We are assigning the pthread_t to the result of apr_os_thread_current()
so I presumed it's intregal enough to accept a 0/NULL reset.  memset
is obviously less atomic than such a reset, using many more cycles.

>- who says a memset-to-zero'ed pthread_t isn't a valid pthread_t?  No
>reason why it couldn't be.  If it is *not* a valid pthread_t, then
>passing it to pthread_equal gives undefined behaviour anyway!

This point *does* scare me, and it suggests some sort of requirement
for an APR_THREAD_ID_NONE that's guarenteed to be not-a-thread.

>- let's hope and pray that pthread_equal() is an atomic operation

Good point, and point taken.

>> Many more eyes on this code would be welcomed, I expect to
>> discover that we repeat this mistake elsewhere in the mutex
>> code...
>
>Like Aaron I'm not sure why the comments about reentrancy are relevant:
>you can't use pthread mutexes (and hence apr mutexes :) from a signal
>handler, anyone doing that is SOL.

So we should spell that out as a prerequisite.

>You've made lots of changes in the patch:
>
>1. changing some incr++ to ++incr which makes no differences

The result is add-and-return, as opposed to evalute and increment.
The result will be optimized away since it's unused as an rvalue,
but there always is a difference.

Evaluting some bytecode might be amusing.

>2. re-ordered the mutex_unlock code so that the ownership changes occur
>inside the critical section.

This is the *critical* point of the patch, and one that I would commit first
and prior to any other "legibility" or other insignificant aspects of the patch.

>3. added some "protection" against races
>
>1 and 3 look bogus; 2 looks like the important change here.  The only
>effect of your (3) changes would seem to be to hide races if there still
>are any?

No, the next step in 3 is to actually provide a mechanism for throwing
an exception when those cases are encountered.

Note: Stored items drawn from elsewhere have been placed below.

-- ==== Sys2Proof/Proofs/TenderSends.lean ====
section
/-!
PROOF. The tender link's sending side: the transmit queue, the heartbeat and the head frame.
-/

set_option Elab.async false

namespace Sys2Proof.Machine

/-! ### The head frame (R92 to R94) -/

/-- The next frame starts its send timer, where one waits. -/
theorem TenderLink.dropHead_eq (t : TenderLink) (cts : Bool) :
    t.dropHead cts
      = { t with
          queue := t.queue.drop 1
          headStarted := if 2 ≤ t.queue.length ∧ cts = true then 1 else 0
          sendLeft := if 2 ≤ t.queue.length then 200 else 0 } := by
  have hempty : (t.queue.drop 1).isEmpty = decide (t.queue.length < 2) := by
    rw [Bool.eq_iff_iff, List.isEmpty_iff_length_eq_zero, List.length_drop, decide_eq_true_iff]
    omega
  rw [TenderLink.dropHead, TenderLink.newHead]
  by_cases h : 2 ≤ t.queue.length
  · have hno : decide (t.queue.length < 2) = false := decide_eq_false (by omega)
    simp only [hempty, hno, h, Bool.false_eq_true, if_false, if_true, true_and]
  · have hyes : decide (t.queue.length < 2) = true := decide_eq_true (by omega)
    simp only [hempty, hyes, h, if_true, if_false, false_and]

/-! ### A frame given to the queue (R92) -/

theorem TenderLink.merged_none (t : TenderLink) {m : PartMsg} (h : ∀ n, m ≠ .statusAsk n) : t.merged m = none := by
  cases m with
  | statusAsk n => exact absurd rfl (h n)
  | sale | abort | reverse => rfl

theorem TenderLink.give_merged {t : TenderLink} {cts : Bool} {m : PartMsg} {q : List PartMsg} (h : t.merged m = some q) :
    t.give cts m = ({ t with queue := q }, false) := by
  rw [TenderLink.give, h]

theorem TenderLink.give_full {t : TenderLink} {cts : Bool} {m : PartMsg} (h : t.merged m = none)
    (hfull : 8 ≤ t.queue.length) : t.give cts m = (t.discardTx, !t.stalled) := by
  rw [TenderLink.give, h]
  exact if_pos hfull

theorem TenderLink.give_room {t : TenderLink} {cts : Bool} {m : PartMsg} (h : t.merged m = none)
    (hroom : t.queue.length < 8) :
    t.give cts m
      = (if t.queue.isEmpty = true then { t with queue := t.queue ++ [m] }.newHead cts
          else { t with queue := t.queue ++ [m] }, false) := by
  rw [TenderLink.give, h]
  exact if_neg (by omega)

theorem TenderLink.newHead_rest (t : TenderLink) (cts : Bool) :
    (t.newHead cts).queue = t.queue ∧ (t.newHead cts).stalled = t.stalled
      ∧ terminalPayload (t.newHead cts) = terminalPayload t := by
  unfold TenderLink.newHead
  split <;> exact ⟨rfl, rfl, rfl⟩

/-- The waiting ask takes the new number in its place. -/
theorem newAsk_split {a : List PartMsg} (b : List PartMsg) (k n : Nat) (h : ∀ j, .statusAsk j ∉ a) :
    newAsk n (a ++ .statusAsk k :: b) = some (a ++ .statusAsk n :: b) := by
  induction a with
  | nil => rfl
  | cons m ms ih =>
    have hrest := ih (fun j hj => h j (List.mem_cons_of_mem m hj))
    cases m with
    | statusAsk j => exact absurd List.mem_cons_self (h j)
    | sale | abort | reverse => rw [List.cons_append, newAsk, hrest] <;> simp

theorem TenderLink.mergeAsk_split {t : TenderLink} {a b : List PartMsg} {k : Nat} (n : Nat)
    (hq : t.queue = a ++ .statusAsk k :: b) (ha : ∀ j, .statusAsk j ∉ a) (hhead : 0 < t.headStarted → a ≠ []) :
    t.mergeAsk n = some (a ++ .statusAsk n :: b) := by
  have hall := newAsk_split b k n ha
  cases a with
  | nil =>
    rw [TenderLink.mergeAsk, hq]
    exact (if_neg (fun hlt => hhead hlt rfl)).trans hall
  | cons m ms =>
    rw [TenderLink.mergeAsk, hq, List.cons_append]
    dsimp only
    split
    · rw [newAsk_split b k n (fun j hj => ha j (List.mem_cons_of_mem m hj))]
      rfl
    · exact hall

/-- A frame given that raises nothing leaves the figures of TERMINAL_LINK. -/
theorem TenderLink.give_payload {t : TenderLink} {cts : Bool} {m : PartMsg} (h : (t.give cts m).2 = false) :
    terminalPayload (t.give cts m).1 = terminalPayload t := by
  cases hm : t.merged m with
  | some q =>
    rw [TenderLink.give_merged hm]
    rfl
  | none =>
    by_cases hfull : 8 ≤ t.queue.length
    · rw [TenderLink.give_full hm hfull] at h ⊢
      have hstalled : t.stalled = true := by simpa using h
      simp [terminalPayload, TenderLink.discardTx, hstalled]
    · rw [TenderLink.give_room hm (by omega)]
      dsimp only
      split
      · exact (TenderLink.newHead_rest _ cts).2.2
      · rfl

/-- What has been told of the terminal is told with the figures a frame given leaves. -/
theorem sendFrame_announced {s : State} (m : PartMsg) (h : announced .terminalLink (terminalPayload s.tender) s) :
    announced .terminalLink (terminalPayload (sendFrame m s).tender) (sendFrame m s) := by
  rw [sendFrame]
  cases hg : (s.tender.give s.pins.cts m).2 with
  | true => exact setTender_announced rfl _ s
  | false =>
    rw [setTender_tender, TenderLink.give_payload hg, setTender, raiseIf_false]
    exact h

/-! ### The heartbeat (R95) -/

theorem TenderLink.judged_eq (t : TenderLink) :
    t.judged = if t.answered = true then t.unanswered else min 3 (t.unanswered + 1) := rfl

theorem TenderLink.falls_iff (t : TenderLink) :
    t.falls = true ↔ (t.answered = false ∧ t.judged = 3) ∧ t.up = true := by
  simp [TenderLink.falls]

theorem TenderLink.beat_eq (t : TenderLink) :
    t.beat
      = { t with
          unanswered := t.judged
          up := if t.answered = false ∧ t.judged = 3 then false else t.up
          answered := false
          heartbeat := 1000
          askNumber := (t.askNumber + 1) % 256 } := by
  have hup : (t.up && !t.falls) = if t.answered = false ∧ t.judged = 3 then false else t.up := by
    have hf := t.falls_iff
    by_cases h : t.answered = false ∧ t.judged = 3
    · rw [if_pos h]
      cases hu : t.up with
      | false => rfl
      | true => rw [hf.mpr ⟨h, hu⟩]; rfl
    · rw [if_neg h]
      have hno : t.falls = false := by
        cases hfl : t.falls with
        | false => rfl
        | true => exact absurd (hf.mp hfl).1 h
      simp [hno]
  rw [TenderLink.beat, hup]

theorem heartbeatExpires_tender (s : State) :
    (heartbeatExpires s).tender = (s.tender.beat.give s.pins.cts (.statusAsk s.tender.beat.askNumber)).1 := by
  simp [heartbeatExpires]

theorem heartbeatExpires_announced {s : State} (h : s.tender.falls = true) :
    announced .terminalLink (terminalPayload (heartbeatExpires s).tender) (heartbeatExpires s) :=
  sendFrame_announced _ (setTender_announced h _ s)

/-! ### TL_CTS (R93) -/

theorem TenderLink.ctsChanges_eq (t : TenderLink) (was level : Bool) :
    t.ctsChanges was level
      = { t with headStarted := if level = true ∧ was = false then min t.headLength (t.headStarted + 1) else t.headStarted } := by
  unfold TenderLink.ctsChanges
  cases level <;> cases was <;> rfl

theorem TenderLink.maySend_iff (t : TenderLink) (cts : Bool) :
    t.maySend cts = true ↔ 0 < t.headStarted ∧ (cts = true ∨ t.headStarted = t.headLength) := by
  simp [TenderLink.maySend]

/-- Settles O45. -/
theorem framesAreQueuedSentAndDiscarded : Obligations.FramesAreQueuedSentAndDiscarded := by
  intro s hrun len begun
  have hlen : len = s.tender.headLength := s.tender.headLength_eq.symm
  refine ⟨fun m hm => ⟨fun h => ?_, fun h => ?_⟩, fun a b k n hq ha hhead => ?_, ?_, fun level => ?_, fun h => ?_,
    fun h0 h => ?_, fun h => ?_⟩
  · rw [TenderLink.give_room (s.tender.merged_none hm) h]
    dsimp only
    split
    · obtain ⟨hqueue, hstalled, -⟩ := TenderLink.newHead_rest { s.tender with queue := s.tender.queue ++ [m] } s.pins.cts
      exact ⟨hqueue, hstalled⟩
    · exact ⟨rfl, rfl⟩
  · rw [TenderLink.give_full (s.tender.merged_none hm) h]
    rfl
  · rw [TenderLink.give_merged (m := .statusAsk n) (s.tender.mergeAsk_split n hq ha hhead)]
  · refine ⟨_, exec_running hrun (g := heartbeatExpires) rfl, (heartbeatExpires_acts s).frame, ?_, fun hfalls hup => ?_⟩
    · rw [heartbeatExpires_tender, TenderLink.beat_eq]
      rfl
    · exact heartbeatExpires_announced (s.tender.falls_iff.mpr ⟨hfalls, hup⟩)
  · have hexec : exec (.tlCtsChange level) s
        = .next (whileRunning (fun t => { t with tender := t.tender.ctsChanges s.pins.cts level })
          { s with pins := { s.pins with cts := level } }) := rfl
    rw [hexec, whileRunning_running (s := { s with pins := { s.pins with cts := level } }) hrun, TenderLink.ctsChanges_eq, hlen]
  · rw [exec_running hrun (g := frameSent) rfl, frameSent, if_neg]
    rw [TenderLink.maySend_iff, ← hlen]
    rintro ⟨h0, hc | hall⟩
    · rcases h with h | ⟨h, -⟩
      · omega
      · simp [h] at hc
    · rcases h with h | ⟨-, h⟩
      · omega
      · exact h hall
  · refine ⟨_, exec_running hrun (g := frameSent) rfl, ?_⟩
    rw [frameSent, if_pos ((TenderLink.maySend_iff _ _).mpr ⟨h0, by rwa [← hlen]⟩)]
    exact ⟨(withTender_acts s _).frame, s.tender.dropHead_eq _⟩
  · refine ⟨_, exec_running hrun (g := sendTimerExpires) rfl, (sendTimerExpires_acts s).frame, ?_⟩
    rw [sendTimerExpires, if_neg (by simpa using h)]
    refine ⟨?_, fun hs => setTender_announced (by simp [hs]) _ s⟩
    rw [setTender_tender, TenderLink.dropHead_eq]
    rfl

end Sys2Proof.Machine
end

>(2) does introduce a semantic change in that the caller cannot rely on
>pthread_mutex_unlock() having defined behaviour if called from a thread
>which does not own the mutex lock, but I expect that's no big deal.

If we are crossing ownership due to this or other races or reentrancy,
this is a significant change, but it should probably become a fatal exception.

>It's worth noting that most modern POSIX implementations offer
>"recursive" mutexes in which pthread_mutex_lock/unlock do all this work
>internally.

Which should be detected with autoconf.  As I invited, more eyes would
be much appreciated.

Bill


Re: [PATCH] Thread Locks and SMP boxes

Posted by Wan-Teh Chang <wt...@netscape.com>.
Joe Orton wrote:

 > This code looks like it is making lots of dubious assumptions:
 >
 > - pthread_t can be a structure, that's why the memset is used I presume,
 > assinging 0 to a pthread_t definitely wins no prizes
 > - who says a memset-to-zero'ed pthread_t isn't a valid pthread_t?  No
 > reason why it couldn't be.  If it is *not* a valid pthread_t, then
 > passing it to pthread_equal gives undefined behaviour anyway!

Agreed.  In some implementations pthread_t is an integer
index, and 0 could be a valid pthread_t (just like 0 is a
valid file descriptor on Unix).  So you can't assume that
0 is an invalid pthread_t.

Wan-Teh


Re: [PATCH] Thread Locks and SMP boxes

Posted by Joe Orton <jo...@manyfish.co.uk>.
On Wed, Jul 30, 2003 at 11:21:21AM -0500, William Rowe wrote:
> Attached is a patch that appears to be as close as thread-safe
> (but altogether not reentrant) as I can accomplish.
> 
> The existing unix/thread_mutex.c code is neither thread-safe
> nor reentrant when using the 'nested' (default) thread mutexes.

Why do you say "nested (default)"? The pools code is the only place I
can find which actually uses nested mutexes. By default they are not
nested.
 
> The bug is most often expressed on SMP boxes, where they
> are so massively parallel that the subtle flaws of modifying the
> mutex object AFTER we have released the lock become very
> apparent.
>
> Examples include a number of error (45) Deadlock Avoided
> alerts using Apache2/mod_ssl on Solaris, where there are both
> internal thread locks and global locks which contain a nested
> thread lock.

This code looks like it is making lots of dubious assumptions:

- pthread_t can be a structure, that's why the memset is used I presume,
assinging 0 to a pthread_t definitely wins no prizes
- who says a memset-to-zero'ed pthread_t isn't a valid pthread_t?  No
reason why it couldn't be.  If it is *not* a valid pthread_t, then
passing it to pthread_equal gives undefined behaviour anyway!
- let's hope and pray that pthread_equal() is an atomic operation

> Many more eyes on this code would be welcomed, I expect to
> discover that we repeat this mistake elsewhere in the mutex
> code...

Like Aaron I'm not sure why the comments about reentrancy are relevant:
you can't use pthread mutexes (and hence apr mutexes :) from a signal
handler, anyone doing that is SOL.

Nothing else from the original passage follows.